Nana, my MFADT thesis, is a non-player game built with a modified video game console and a repurposed game controller. The project reduces the role of human players to mere spectators and explores the interplay between machines. Nana, the name of the little robot, is a curious video game controller with a mobile sub-unit. She rolls on a flat LCD screen and communicates the information she found on the colorful screen to the game console (The Mother). The Mother reads the information and turns them into various direct and indirect outputs, mostly in the forms of sound and visual. Once a while, when the information sequence is matching certain condition that is agreed between Mother and Nana, Mother will turn the screen off. Nana will then take a rest, and a random bedtime story about Nana will be narrated by Mother before everything goes back to normal.
I didn’t come to DT to be a creative technologist, but like most of my peers, I was seeking a change in my design career. After I took all the necessary steps and figured out how to built a Simon Says electronic game in the physical computing (pcomp) class, it was clear that interactive electronics is the change I was looking for. That being said, I started late, I didn’t dive into the world of physical computing right in the beginning, so when I entered my thesis year, I was still taking pcomp themed courses. Every Time I am introduced to a new possibility, I will change a part of my thesis if not all of it, that drives my thesis teacher nuts. I tried to catch up and get ahead. Eventually, I landed on the idea of Mother and Nana, an expandable and interconnected system that can grow with my newly gained knowledge.

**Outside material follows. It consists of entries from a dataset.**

-- ==== Sys2Proof/Certificates/Slice0/Obligations.lean ====
section
/-! DEFINITION. The statements for the provers. -/

open Sys2Proof Sys2Proof.Machine

/-- For every command c and state s, a step of s with c at the front of its queue is exec of c on s with the queue's rest;
on an empty queue the block idles (the idling is the model's choice, log entry 1). (Rests on 00_scope.md;
95_what_each_step_holds.md.) -/
def Obligations.StepTakesFrontCommand : Prop :=
  (∀ (c : Instr) (s : State), step { s with pending := c :: s.pending } = exec c s) ∧
  ∀ s : State, s.pending = [] → step s = .next s

/-- For every state s whose register file and memories are canonical (keys strictly rising, no entry equal to its reset or
unwritten value), if a step of s answers a next state t, then t is canonical too. (Rests on 00_scope.md; 02_sesame.md;
12_gddr6.md.) -/
def Obligations.StepKeepsCanonicalForm : Prop :=
  ∀ s t : State, s.canon = true → step s = .next t → t.canon = true

/-- After reset the register file and the three memories (GDDR6 and the Central Store, the store, host memory) are
canonical and list nothing: a byte not listed reads as the model has it (log entries 3, 19 and 20); the queue is
empty, the beat generator is held with LBC 0 (R16, R20), MB0 is OPEN with 64-entry rings at BAR2 offsets 0 and 0x1000
and MB1 to MB15 are CLOSED (R46), no feature set is agreed and firmware is in BOOT (R39). (Rests on 01_beat.md;
02_sesame.md.) -/
def Obligations.ResetIsCanonical : Prop :=
  State.reset.canon = true ∧ State.reset.pending = [] ∧ State.reset.regs = [] ∧
  State.reset.ram = [] ∧ State.reset.nor = [] ∧ State.reset.hostMem = [] ∧
  State.reset.beat.phase = .held ∧ State.reset.beat.lbc = 0 ∧
  (let b := State.reset.box 0
   b.st = 1 ∧ b.sqBase * 256 = 0 ∧ 2 ^ b.sqLog = 64 ∧ b.cqBase * 256 = 0x1000 ∧ 2 ^ b.cqLog = 64) ∧
  (∀ m : Fin 16, m ≠ 0 → (State.reset.box m.val).st = 0) ∧
  State.reset.agreed = false ∧ State.reset.ready = false ∧ State.reset.faultStop = false

/-- For every command c and state s, if exec of c on s answers a next state t, then the queue is unchanged, every part of
the state that `changedParts c` does not list (GDDR6 and the Central Store, the non-volatile store, host memory, the
LBC, the beat generator, and each subsystem's state) is the same in t as in s, and every word of every register stem
that `changedStems c` does not list reads in t as in s. (Rests on 00_scope.md; 95_what_each_step_holds.md;
18_husk.md.) -/
def Obligations.CommandFrame : Prop :=
  ∀ (c : Instr) (s t : State), exec c s = .next t →
    t.pending = s.pending ∧ (∀ p : Part, p ∉ changedParts c → s.same t p) ∧
    ∀ st : Stem, st ∉ changedStems c → ∀ i w : Nat, t.reg st i w = s.reg st i w

/-- For every command c and state s, if exec of c on s answers a next state t: the LBC is 0 after the entry to RUN
(BEAT_PLL_LOCK in BEAT_LOCK) and after a module reset (PORST_N_FALL, or POWER_MONITOR_RESET, a fall of the supply); it
is one more after a BEAT_BOUNDARY in RUN; and every other command leaves it as it was (holdover, time-of-day steps and
firmware restarts among them). (Formalises R20.) -/
def Obligations.LbcCountsBeatsOnly : Prop :=
  ∀ (c : Instr) (s t : State), exec c s = .next t →
    t.beat.lbc = match c with
      | .beatPllLock => if s.beat.phase = .beatLock then 0 else s.beat.lbc
      | .beatBoundary => if s.running then s.beat.lbc + 1 else s.beat.lbc
      | .porstNFall => 0
      | .powerMonitorReset _ => 0
      | _ => s.beat.lbc

/-- For every Sesame command c of code k and every state: where its mailbox cannot be served nothing changes; the start
and stop of bursts are judged after what stands above them at their boundary (R23); in FAULT_STOP a command that R440
does not accept is answered WRONG_STATE; outside FAULT_STOP and before agreement a command that R56 does not accept is
answered NOT_AGREED; in both cases whatever its arguments and reserved fields hold, and nothing but the completion
happens. For every Sesame command c whose descriptor has a reserved field that is not 0, at a served mailbox with the
state gates open, exec answers the next state in which nothing happens but a completion with BAD_ARGUMENT, or with a
lower code of R57 that applies as well (BUSY, BAD_COMMAND), or with ROLLED_BACK where the mailbox has a transaction
that was rolled back (R70). (Rests on R23; R56; R57; R440; R10; R70; 02_sesame.md; 18_husk.md.) -/
def Obligations.SesameGatesHold : Prop :=
  (
  ∀ (c : Instr) (iss : Issuer) (k : Nat) (s : State), sesame c = some (iss, k) →
    (s.canTake iss.mb.val = false → exec c s = .next s) ∧
    (s.canTake iss.mb.val = true →
      let u := s.judgedIn k
      (u.canTake iss.mb.val = false → exec c s = .next u) ∧
      (u.canTake iss.mb.val = true → u.faultStop = true → stopAccepts k = false →
        exec c s = .next (u.complete iss Status.wrongState [])) ∧
      (u.canTake iss.mb.val = true → u.faultStop = false → u.agreed = false → openAccepts k = false →
        exec c s = .next (u.complete iss Status.notAgreed [])))) ∧
  (
  ∀ (c : Instr) (iss : Issuer) (k : Nat) (s : State), sesame c = some (iss, k) → iss.reserved = true →
    s.canTake iss.mb.val = true →
    let u := s.judgedIn k
    u.canTake iss.mb.val = true → u.gate k = none →
    ∃ (st : Nat) (res : List Nat), exec c s = .next (u.complete iss st res) ∧
      (st ∈ [Status.busy, Status.badCommand, Status.badArgument] ∨
        st = Status.rolledBack ∧ ∃ x, u.txnOf iss.mb.val = some x ∧ x.rolled = true))

/-- A completion posted to an open mailbox with a free entry (R54), no GDDR6 controller being lost, writes at CQ_TAIL of
its completion ring the descriptor's tag, the status, PHASE and SQ_HEAD, and RES0 to RES5 (unused words 0); every
other byte of GDDR6 and the Central Store reads as before; CQ_TAIL goes on by one round the ring, and PHASE flips when
it wraps. (Formalises R50.) -/
def Obligations.CompletionEntryWritten : Prop :=
  ∀ (s : State) (iss : Issuer) (status : Nat) (res : List Nat), iss.mb ≠ 16 → (s.box iss.mb.val).st ≠ 0 →
    (s.box iss.mb.val).cqFree ≠ 0 → s.meas.lost = false → status < 0x10000 →
    let b := s.box iss.mb.val
    let a := 0x4000000000 + b.cqBase * 256 + 32 * b.cqTail
    let t := s.complete iss status res
    t.memNat a 4 = iss.tag.toNat ∧ t.memNat (a + 4) 2 = status ∧
    t.memNat (a + 6) 2 = (if b.phase then 0x8000 else 0) + b.sqHead % 4096 ∧
    (∀ i < 6, t.memNat (a + 8 + 4 * i) 4 = res.getD i 0 % 2 ^ 32) ∧
    s.ramKept t a 32 ∧ t.regs = s.regs ∧
    (t.box iss.mb.val).cqTail = (if b.cqTail + 1 = 2 ^ b.cqLog then 0 else b.cqTail + 1) ∧
    (t.box iss.mb.val).phase = (if b.cqTail + 1 = 2 ^ b.cqLog then !b.phase else b.phase)

/-- From a served version 2 mailbox: HST_MB_OPEN of a closed mailbox 1 to 15 with log2 sizes 1 to 12, a vector below 64
and room in the MAILBOX pool takes the two runs of free blocks, zeroes the rings, opens the mailbox with its vector
and coalescing and answers OK with both BAR2 offsets; HST_MB_CLOSE of another open mailbox that owes nothing and has
no transaction frees its blocks and closes it; HST_MB_RESET of another open mailbox discards what it owes, zeroes both
rings and its pointers and leaves it OPEN. (That the lowest run is taken is the model's choice, log entry 8.) (Rests
on R46; R51; R58; R59; R480; 02_sesame.md.) -/
def Obligations.MailboxesOpenCloseReset : Prop :=
  (∀ (iss : Issuer) (m a b v n : Byte) (time : W16) (s : State) (x y : Nat), s.serves iss → iss.mb ≠ 16 →
    1 ≤ m.toNat → m.toNat ≤ 15 → 1 ≤ a.toNat → a.toNat ≤ 12 → 1 ≤ b.toNat → b.toNat ≤ 12 → v.toNat ≤ 63 →
    (s.box m.toNat).st = 0 → s.runFrom (ringBlocks a.toNat 64) 0 8192 = some x →
    (s.takeRun 3 x (ringBlocks a.toNat 64)).runFrom (ringBlocks b.toNat 32) 0 8192 = some y →
    s.mayTake 3 (ringBlocks a.toNat 64 + ringBlocks b.toNat 32) = true →
    let box : Mailbox := { sqBase := 8 * x, sqLog := a.toNat, cqBase := 8 * y, cqLog := b.toNat, st := 1, vector := v.toNat,
                           count := n.toNat + 1, time := time.toNat }
    exec (.hstMbOpen iss m a b v n time) s = .next ((((((s.takeRun 3 x (ringBlocks a.toNat 64)).takeRun 3 y
      (ringBlocks b.toNat 32)).zeroRings box).setBox m.toNat box)).complete iss Status.ok [2048 * x, 2048 * y])) ∧
  (∀ (iss : Issuer) (m : Byte) (s : State), s.serves iss → iss.mb ≠ 16 → 1 ≤ m.toNat → m.toNat ≤ 15 → m.toNat ≠ iss.mb.val →
    (s.box m.toNat).st ≠ 0 → s.owed m.toNat = 0 → s.txnOf m.toNat = none →
    exec (.hstMbClose iss m) s = .next ((((s.mute m.toNat).freeBlockList 3 (s.box m.toNat).blocks).setBox m.toNat { }).complete iss
      Status.ok [])) ∧
  ∀ (iss : Issuer) (m : Byte) (s : State), s.serves iss → iss.mb ≠ 16 → m.toNat ≤ 15 → m.toNat ≠ iss.mb.val →
    (s.box m.toNat).st ≠ 0 →
    let b := s.box m.toNat
    let clean : Mailbox := { b with sqTail := 0, cqHead := 0, sqHead := 0, cqTail := 0, st := 1, phase := true, fresh := 0, oldest := 0 }
    exec (.hstMbReset iss m) s = .next ((((s.mute m.toNat).zeroRings b).setBox m.toNat clean).complete iss Status.ok [])

/-- At a served mailbox: HST_WIN_SET of a base whose 240 MiB are backed starts a move of the window, after one that has
begun has ended, and the end of a move sets the window base and posts OK (that it ends with its beat is the model's
choice, log entry 30); HST_REG_READ of an assigned word answers its value and does what a read of it does;
HST_REG_WRITE outside a transaction of a register that is not transaction-only, whose chapter refuses nothing, writes
it under its mask; it is WRONG_STATE for a transaction-only register, and for one that only firmware writes; in an
open transaction without a pending commit and with room any other goes into the shadow and changes nothing else; an
unassigned address is BAD_ARGUMENT for both; LEDGER_SNAP answers FREE and the seven HOLD counts, and the LBC. (Rests
on R3; R43; R60; R65; R67; R210; R478; 02_sesame.md.) -/
def Obligations.WindowAndRegistersServed : Prop :=
  (∀ (iss : Issuer) (base : W64) (s : State), s.serves iss → s.windowOk base.toNat = true →
    exec (.hstWinSet iss base) s = .next (s.endWinMove.withHst fun h => { h with winMove := some ⟨iss, base.toNat, false⟩ })) ∧
  (∀ (w : WinMove) (s : State), s.hst.winMove = some w → w.muted = false →
    s.endWinMove = (s.withHst fun h => { h with winBase := w.base, winMove := none }).complete w.iss Status.ok []) ∧
  (∀ (iss : Issuer) (a : W64) (r : Reg) (s : State), s.serves iss → regAt a.toNat = some r →
    let u := s.beforeRead r
    exec (.hstRegRead iss a) s = .next ((u.readReg .sesame r).2.complete iss Status.ok [(u.readReg .sesame r).1.toNat])) ∧
  (∀ (iss : Issuer) (a : W64) (s : State), s.serves iss → regAt a.toNat = none →
    exec (.hstRegRead iss a) s = .next (s.complete iss Status.badArgument [])) ∧
  (∀ (iss : Issuer) (a : W64) (v m : W32) (r : Reg) (s : State), s.serves iss → s.txnOf iss.mb.val = none → regAt a.toNat = some r →
    (r.stem.info.txn = false → (∀ p ∈ s.writeChecks 0 r v m, p.1 = false) → exec (.hstRegWrite iss a v m) s =
      .next ((s.writeReg 0 r v m).complete iss Status.ok [])) ∧
    (r.stem.info.txn = true ∨ r.stem.info.fwOnly = true → exec (.hstRegWrite iss a v m) s = .next (s.complete iss Status.wrongState []))) ∧
  (∀ (iss : Issuer) (a : W64) (v m : W32) (s : State), s.serves iss → s.txnOf iss.mb.val = none → regAt a.toNat = none →
    exec (.hstRegWrite iss a v m) s = .next (s.complete iss Status.badArgument [])) ∧
  (∀ (iss : Issuer) (a : W64) (v m : W32) (x : Txn) (s : State), s.serves iss → s.txnOf iss.mb.val = some x → x.rolled = false →
    x.pending = none → (∃ r, regAt a.toNat = some r ∧ r.stem.info.fwOnly = false) →
    shadowSize (addShadow x.entries (.reg (a.toNat - regBase) v m)) ≤ 4096 →
    exec (.hstRegWrite iss a v m) s = .next ((s.modTxn iss.mb.val fun y =>
      { y with entries := addShadow x.entries (.reg (a.toNat - regBase) v m) }).complete iss Status.ok [])) ∧
  ∀ (iss : Issuer) (s : State), s.serves iss → (∀ p < 7, s.hold p < 0x10000) → s.freeBlocks < 0x10000 →
    exec (.ledgerSnap iss) s = .next (s.complete iss Status.ok [s.hold 0 * 0x10000 + s.freeBlocks, s.hold 2 * 0x10000 + s.hold 1,
      s.hold 4 * 0x10000 + s.hold 3, s.hold 6 * 0x10000 + s.hold 5, s.beat.lbc % 2 ^ 32, s.beat.lbc / 2 ^ 32 % 2 ^ 32])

I created a circuit to read the voltage sent to the vibration motors in the game controller. The strength of the voltage is controlled by API in XNA. Therefore, I can create my own protocol to map the strength of the voltage to a set of commands in my microcontroller (BS2). For input to the XNA, I use the analogue stick(s), it is made of two potentiometers with about 10K resistance each. In XNA, the resistance will be mapped to a number between -1 and 1.
I had a lot of fun hacking Xbox 360 controllers, especially making the slave mobile sub-unit. It is made of two modules, a motor module and secondary communication module (SCM). The motor module came straight from an old toy of mine, it has two sets of geared motors well intergraded together in a metal structure. SCM is slightly complicated. It is made of an Atari 2600 cartridge PCB, a BASIC Stamp 2 (BS2), a motor driver, and a set of two optoisolators. When I designed this chassis I decided to look back to early video game hardware for inspirations. I have been using the Atari 2600 cartridge PCB for some of my BS2 projects in the past. The PCB has exactly the same number of pins as a BS2 chip. I usually mount my BS2 on a PCB, and use it with a regular Atari 2600 connector, it looks really nice on top of a robot.